**What you need to do:** From the data that follows, print exactly the lines starting at the one containing "Frame.iteSnd ?_ ?_" and ending at the one containing "(setPart_frame _ _ _).comp ?_ (by decide)"; include both of them and nothing more.

:: Records shown

-- ==== Sys2Proof/Laws/FrameTape.lean ====
section
/-!
SUPPORT. The frames of the operations of Machine/Tape.lean: which parts of the state each may change.
-/

namespace Sys2Proof.Machine

theorem writeHousekeeping_frame (s : State) :
    Frame [.vol, .out] s (writeHousekeeping s) := by
  unfold writeHousekeeping
  repeat' first
    | with_reducible exact Frame.refl _ _
    | with_reducible refine (emit_frame _ _).comp ?_ (by decide)
    | (simp only [Frame.spelled]; (with_reducible apply FrameMk.upd); (with_reducible (intro b hb; cases b <;> first | exact absurd (by decide) hb | (dsimp only [Region.same] <;> rfl) | exact refs_id rfl)); (dsimp only; first | with_reducible exact List.suffix_refl _ | with_reducible exact List.suffix_cons _ _))

theorem coverSession_frame (n : Nat) (hk : Sys2Proof.HkWrite) (s : State) :
    Frame [.vol, .out] s (coverSession n hk s).2 := by
  unfold coverSession
  repeat' first
    | with_reducible exact Frame.refl _ _
    | with_reducible refine (writeHousekeeping_frame _).comp ?_ (by decide)
    | with_reducible refine Frame.iteSnd ?_ ?_
    | (simp only [Frame.spelled]; (with_reducible apply FrameMk.upd); (with_reducible (intro b hb; cases b <;> first | exact absurd (by decide) hb | (dsimp only [Region.same] <;> rfl) | exact refs_id rfl)); (dsimp only; first | with_reducible exact List.suffix_refl _ | with_reducible exact List.suffix_cons _ _))

theorem failStream_frame (p : Nat) (s : State) :
    Frame [.hq, .eng, .cy, .vol, .rdr, .sm, .ic, .spill, .ev, .out] s (failStream p s) := by
  unfold failStream
  repeat' first
    | with_reducible exact Frame.refl _ _
    | with_reducible assumption
    | with_reducible refine (setPart_frame _ _ _).comp ?_ (by decide)
    | with_reducible refine (addLosses_frame _ _ _ _).comp ?_ (by decide)
    | with_reducible refine (tidy_frame _).comp ?_ (by decide)
    | with_reducible refine (releaseRecord_frame _ _ _).comp ?_ (by decide)
    | with_reducible refine Frame.forEach _ _ ?_ ?_
    | intro _

theorem fineTargets_frame (w : Nat) (s : State) :
    Frame [.ce] s (fineTargets w s) := by
  unfold fineTargets
  repeat' first
    | with_reducible exact Frame.refl _ _
    | with_reducible assumption
    | with_reducible refine (setSlot_frame _ _ _).comp ?_ (by decide)
    | with_reducible refine Frame.forEach _ _ ?_ ?_
    | with_reducible refine Frame.ite ?_ ?_
    | intro _

theorem pathBegins_frame (s : State) :
    Frame [.rdr] s (pathBegins s) := by
  unfold pathBegins
  repeat' first
    | with_reducible exact Frame.refl _ _
    | (simp only [Frame.spelled]; (with_reducible apply FrameMk.upd); (with_reducible (intro b hb; cases b <;> first | exact absurd (by decide) hb | (dsimp only [Region.same] <;> rfl) | exact refs_id rfl)); (dsimp only; first | with_reducible exact List.suffix_refl _ | with_reducible exact List.suffix_cons _ _))

theorem goToWork_frame (c : InFlight) (s : State) :
    Frame [.gl, .crew, .rdr, .sm, .ce, .ic] s (goToWork c s) := by
  unfold goToWork
  repeat' first
    | with_reducible exact Frame.refl _ _
    | with_reducible refine (pathBegins_frame _).comp ?_ (by decide)
    | with_reducible refine (setMode_frame _ _).comp ?_ (by decide)
    | with_reducible refine (readBegins_frame _).comp ?_ (by decide)
    | with_reducible refine Frame.ite ?_ ?_
    | (simp only [Frame.spelled]; (with_reducible apply FrameMk.upd); (with_reducible (intro b hb; cases b <;> first | exact absurd (by decide) hb | (dsimp only [Region.same] <;> rfl) | exact refs_id rfl)); (dsimp only; first | with_reducible exact List.suffix_refl _ | with_reducible exact List.suffix_cons _ _))

theorem locateEnds_frame (c : InFlight) (s : State) :
    Frame [.gl, .crew, .hq, .eng, .cy, .vol, .rdr, .sm, .ce, .ic, .spill, .ev, .out] s (locateEnds c s) := by
  unfold locateEnds
  repeat' first
    | with_reducible exact Frame.refl _ _
    | with_reducible refine (tapeRest_frame _).comp ?_ (by decide)
    | with_reducible refine (tidy_frame _).comp ?_ (by decide)
    | with_reducible refine (complete_frame _ _ _ _ _ _).comp ?_ (by decide)

theorem locateLeaves_frame (a1 : Nat) (s : State) :
    Frame [.vol] s (locateLeaves a1 s) := by
  unfold locateLeaves
  repeat' first
    | with_reducible exact Frame.refl _ _
    | with_reducible assumption
    | with_reducible refine (endSession_frame _ _).comp ?_ (by decide)
    | with_reducible refine Frame.forEach _ _ ?_ ?_
    | with_reducible refine Frame.ite ?_ ?_
    | intro _

theorem stopWriting_frame (s : State) :
    Frame [.vol, .wr] s (stopWriting s) := by
  unfold stopWriting
  repeat' first
    | with_reducible exact Frame.refl _ _
    | with_reducible refine (endSessions_frame _).comp ?_ (by decide)
    | (simp only [Frame.spelled]; (with_reducible apply FrameMk.upd); (with_reducible (intro b hb; cases b <;> first | exact absurd (by decide) hb | (dsimp only [Region.same] <;> rfl) | exact refs_id rfl)); (dsimp only; first | with_reducible exact List.suffix_refl _ | with_reducible exact List.suffix_cons _ _))

end Sys2Proof.Machine
end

::::

**Response below:**
    | with_reducible refine Frame.iteSnd ?_ ?_
    | (simp only [Frame.spelled]; (with_reducible apply FrameMk.upd); (with_reducible (intro b hb; cases b <;> first | exact absurd (by decide) hb | (dsimp only [Region.same] <;> rfl) | exact refs_id rfl)); (dsimp only; first | with_reducible exact List.suffix_refl _ | with_reducible exact List.suffix_cons _ _))

theorem failStream_frame (p : Nat) (s : State) :
    Frame [.hq, .eng, .cy, .vol, .rdr, .sm, .ic, .spill, .ev, .out] s (failStream p s) := by
  unfold failStream
  repeat' first
    | with_reducible exact Frame.refl _ _
    | with_reducible assumption
    | with_reducible refine (setPart_frame _ _ _).comp ?_ (by decide)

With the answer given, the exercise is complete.